### INFORMATION SHOWN ###

-- ==== Sys2Proof/Laws/Keeps/Beam.lean ====
section
/-! SUPPORT.  What the operations of Machine/Beam.lean touch, and that they keep every property
closed under it. -/

namespace Sys2Proof.Machine

open Sys2Proof

set_option Elab.async false
set_option linter.unusedSimpArgs false
set_option linter.unusedVariables false
set_option linter.unusedTactic false
set_option linter.unreachableTactic false

variable {I : State → Prop}

def Touched.putOut : Touch :=
  { parts := [.loom] }

theorem keeps_putOut (hc : Closed I Touched.putOut) {s : State} (hk : Holds I s) (k : Nat) (x : OutState) : Holds I (State.putOut s k x) := by
  have c_loom : Closed I { parts := [.loom] } := hc.mono (by decide +kernel)
  unfold State.putOut
  try dsimp only
  repeat' first | (guard_target =ₐ Holds I s; exact hk) | simp only [ic_mk, id_eq] | with_reducible refine ic_loom c_loom (ic_fold ?_) | with_reducible apply Keeps.foldl (I := I) | with_reducible apply Keeps.foldl₂ (I := I) | with_reducible apply Keeps.ite (I := I) | split | intro s _ _ hk | intro s _ hk | intro s hk | with_reducible exact hk

def Touched.countOut : Touch :=
  { regs := [F.ODO_OUT, F.ODO_OUT_SAT] }

theorem keeps_countOut (hc : Closed I Touched.countOut) {s : State} (hk : Holds I s) (k : Nat) : Holds I (State.countOut s k) := by
  unfold State.countOut
  try dsimp only
  repeat' first | (guard_target =ₐ Holds I s; exact hk) | simp only [id_eq] | with_reducible apply keeps_wr | with_reducible apply Keeps.foldl (I := I) | with_reducible apply Keeps.foldl₂ (I := I) | with_reducible apply Keeps.ite (I := I) | exact hc.mono (by decide +kernel) | split | intro s _ _ hk | intro s _ hk | intro s hk | with_reducible exact hk

def Touched.takeLevel : Touch :=
  { regs := [F.ODO_OUT, F.ODO_OUT_SAT], parts := [.loom] }

theorem keeps_takeLevel (hc : Closed I Touched.takeLevel) {s : State} (hk : Holds I s) (k : Nat) (b : Bool) : Holds I (State.takeLevel s k b) := by
  have c_putOut' : Closed I Touched.putOut := hc.mono (by decide +kernel)
  have c_countOut' : Closed I Touched.countOut := hc.mono (by decide +kernel)
  unfold State.takeLevel
  try dsimp only
  repeat' first | (guard_target =ₐ Holds I s; exact hk) | simp only [id_eq] | with_reducible apply keeps_putOut c_putOut' | with_reducible apply keeps_countOut c_countOut' | with_reducible apply Keeps.foldl (I := I) | with_reducible apply Keeps.foldl₂ (I := I) | with_reducible apply Keeps.ite (I := I) | split | intro s _ _ hk | intro s _ hk | intro s hk | with_reducible exact hk

def Touched.settle : Touch :=
  { regs := [F.ODO_OUT, F.ODO_OUT_SAT], parts := [.fio, .loom] }

theorem keeps_settle (hc : Closed I Touched.settle) {s : State} (hk : Holds I s) : Holds I (State.settle s) := by
  have c_fio : Closed I { parts := [.fio] } := hc.mono (by decide +kernel)
  have c_takeLevel' : Closed I Touched.takeLevel := hc.mono (by decide +kernel)
  unfold State.settle
  try dsimp only
  repeat' first | (guard_target =ₐ Holds I s; exact hk) | simp only [ic_mk, id_eq] | with_reducible refine ic_fio c_fio (ic_fold ?_) | with_reducible apply keeps_takeLevel c_takeLevel' | with_reducible apply Keeps.foldl (I := I) | with_reducible apply Keeps.foldl₂ (I := I) | with_reducible apply Keeps.ite (I := I) | split | intro s _ _ hk | intro s _ hk | intro s hk | with_reducible exact hk

def Touched.command : Touch :=
  { regs := [F.ODO_OUT, F.ODO_OUT_SAT], parts := [.fio, .loom] }

theorem keeps_command (hc : Closed I Touched.command) {s : State} (hk : Holds I s) (k : Nat) (b : Bool) : Holds I (State.command s k b) := by
  have c_settle' : Closed I Touched.settle := hc.mono (by decide +kernel)
  have c_putOut' : Closed I Touched.putOut := hc.mono (by decide +kernel)
  unfold State.command
  try dsimp only
  repeat' first | (guard_target =ₐ Holds I s; exact hk) | simp only [id_eq] | with_reducible apply keeps_settle c_settle' | with_reducible apply keeps_putOut c_putOut' | with_reducible apply Keeps.foldl (I := I) | with_reducible apply Keeps.foldl₂ (I := I) | with_reducible apply Keeps.ite (I := I) | split | intro s _ _ hk | intro s _ hk | intro s hk | with_reducible exact hk

def Touched.loomEvent : Touch :=
  { regs := [F.SK_STATUS_BURST_FREE_KIB, F.SK_EVENT, F.SKS_SEQ, F.SKS_STATUS_RESIDENT, F.SKS_OVERWRITE, F.LOOM_EVENT],
    parts := [.skein] }

theorem keeps_loomEvent (hc : Closed I Touched.loomEvent) {s : State} (hk : Holds I s) (stream : Nat) (id : Nat) (bit : Nat) (detail : List Byte) : Holds I (State.loomEvent s stream id bit detail) := by
  have c_event' : Closed I Touched.event := hc.mono (by decide +kernel)
  unfold State.loomEvent
  try dsimp only
  repeat' first | (guard_target =ₐ Holds I s; exact hk) | simp only [id_eq] | with_reducible apply keeps_event c_event' | with_reducible apply keeps_setBit | with_reducible apply Keeps.foldl (I := I) | with_reducible apply Keeps.foldl₂ (I := I) | with_reducible apply Keeps.ite (I := I) | exact hc.mono (by decide +kernel) | split | intro s _ _ hk | intro s _ hk | intro s hk | with_reducible exact hk

def Touched.publish : Touch :=
  { regs := [F.VR_VALUE] }

theorem keeps_publish (hc : Closed I Touched.publish) {s : State} (hk : Holds I s) (kind : Nat) (id : Nat) (v : Nat) : Holds I (State.publish s kind id v) := by
  unfold State.publish
  try dsimp only
  repeat' first | (guard_target =ₐ Holds I s; exact hk) | simp only [id_eq] | with_reducible apply keeps_wr | with_reducible apply Keeps.foldl (I := I) | with_reducible apply Keeps.foldl₂ (I := I) | with_reducible apply Keeps.ite (I := I) | exact hc.mono (by decide +kernel) | split | intro s _ _ hk | intro s _ hk | intro s hk | with_reducible exact hk

def Touched.putCycPart : Touch :=
  { parts := [.cyc] }

theorem keeps_putCycPart (hc : Closed I Touched.putCycPart) {s : State} (hk : Holds I s) (p : Nat) (x : CycPart) : Holds I (State.putCycPart s p x) := by
  have c_cyc : Closed I { parts := [.cyc] } := hc.mono (by decide +kernel)
  unfold State.putCycPart
  try dsimp only
  repeat' first | (guard_target =ₐ Holds I s; exact hk) | simp only [ic_mk, id_eq] | with_reducible refine ic_cyc c_cyc (ic_fold ?_) | with_reducible apply Keeps.foldl (I := I) | with_reducible apply Keeps.foldl₂ (I := I) | with_reducible apply Keeps.ite (I := I) | split | intro s _ _ hk | intro s _ hk | intro s hk | with_reducible exact hk

def Touched.putCycTask : Touch :=
  { parts := [.cyc] }

theorem keeps_putCycTask (hc : Closed I Touched.putCycTask) {s : State} (hk : Holds I s) (k : Nat) (x : CycTask) : Holds I (State.putCycTask s k x) := by
  have c_cyc : Closed I { parts := [.cyc] } := hc.mono (by decide +kernel)
  unfold State.putCycTask
  try dsimp only
  repeat' first | (guard_target =ₐ Holds I s; exact hk) | simp only [ic_mk, id_eq] | with_reducible refine ic_cyc c_cyc (ic_fold ?_) | with_reducible apply Keeps.foldl (I := I) | with_reducible apply Keeps.foldl₂ (I := I) | with_reducible apply Keeps.ite (I := I) | split | intro s _ _ hk | intro s _ hk | intro s hk | with_reducible exact hk

def Touched.putRecord : Touch :=
  { parts := [.loom] }

theorem keeps_putRecord (hc : Closed I Touched.putRecord) {s : State} (hk : Holds I s) (key : Nat) (r : BeamRec) : Holds I (State.putRecord s key r) := by
  have c_loom : Closed I { parts := [.loom] } := hc.mono (by decide +kernel)
  unfold State.putRecord
  try dsimp only
  repeat' first | (guard_target =ₐ Holds I s; exact hk) | simp only [ic_mk, id_eq] | with_reducible refine ic_loom c_loom (ic_fold ?_) | with_reducible apply Keeps.foldl (I := I) | with_reducible apply Keeps.foldl₂ (I := I) | with_reducible apply Keeps.ite (I := I) | split | intro s _ _ hk | intro s _ hk | intro s hk | with_reducible exact hk

def Touched.putRing : Touch :=
  { parts := [.rings] }

theorem keeps_putRing (hc : Closed I Touched.putRing) {s : State} (hk : Holds I s) (r : Nat) (x : Ring) : Holds I (State.putRing s r x) := by
  have c_rings : Closed I { parts := [.rings] } := hc.mono (by decide +kernel)
  unfold State.putRing
  try dsimp only
  repeat' first | (guard_target =ₐ Holds I s; exact hk) | simp only [ic_mk, id_eq] | with_reducible refine ic_rings c_rings (ic_fold ?_) | with_reducible apply Keeps.foldl (I := I) | with_reducible apply Keeps.foldl₂ (I := I) | with_reducible apply Keeps.ite (I := I) | split | intro s _ _ hk | intro s _ hk | intro s hk | with_reducible exact hk

end Sys2Proof.Machine
end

###

REQUIRED ACTION >> Return exactly the opening lines of the listing above, ending with the line that has "def Touched.countOut : Touch".

RESPONSE AREA >>
-- ==== Sys2Proof/Laws/Keeps/Beam.lean ====
section
/-! SUPPORT.  What the operations of Machine/Beam.lean touch, and that they keep every property
closed under it. -/

namespace Sys2Proof.Machine

open Sys2Proof

set_option Elab.async false
set_option linter.unusedSimpArgs false
set_option linter.unusedVariables false
set_option linter.unusedTactic false
set_option linter.unreachableTactic false

variable {I : State → Prop}

def Touched.putOut : Touch :=
  { parts := [.loom] }

theorem keeps_putOut (hc : Closed I Touched.putOut) {s : State} (hk : Holds I s) (k : Nat) (x : OutState) : Holds I (State.putOut s k x) := by
  have c_loom : Closed I { parts := [.loom] } := hc.mono (by decide +kernel)
  unfold State.putOut
  try dsimp only
  repeat' first | (guard_target =ₐ Holds I s; exact hk) | simp only [ic_mk, id_eq] | with_reducible refine ic_loom c_loom (ic_fold ?_) | with_reducible apply Keeps.foldl (I := I) | with_reducible apply Keeps.foldl₂ (I := I) | with_reducible apply Keeps.ite (I := I) | split | intro s _ _ hk | intro s _ hk | intro s hk | with_reducible exact hk

def Touched.countOut : Touch :=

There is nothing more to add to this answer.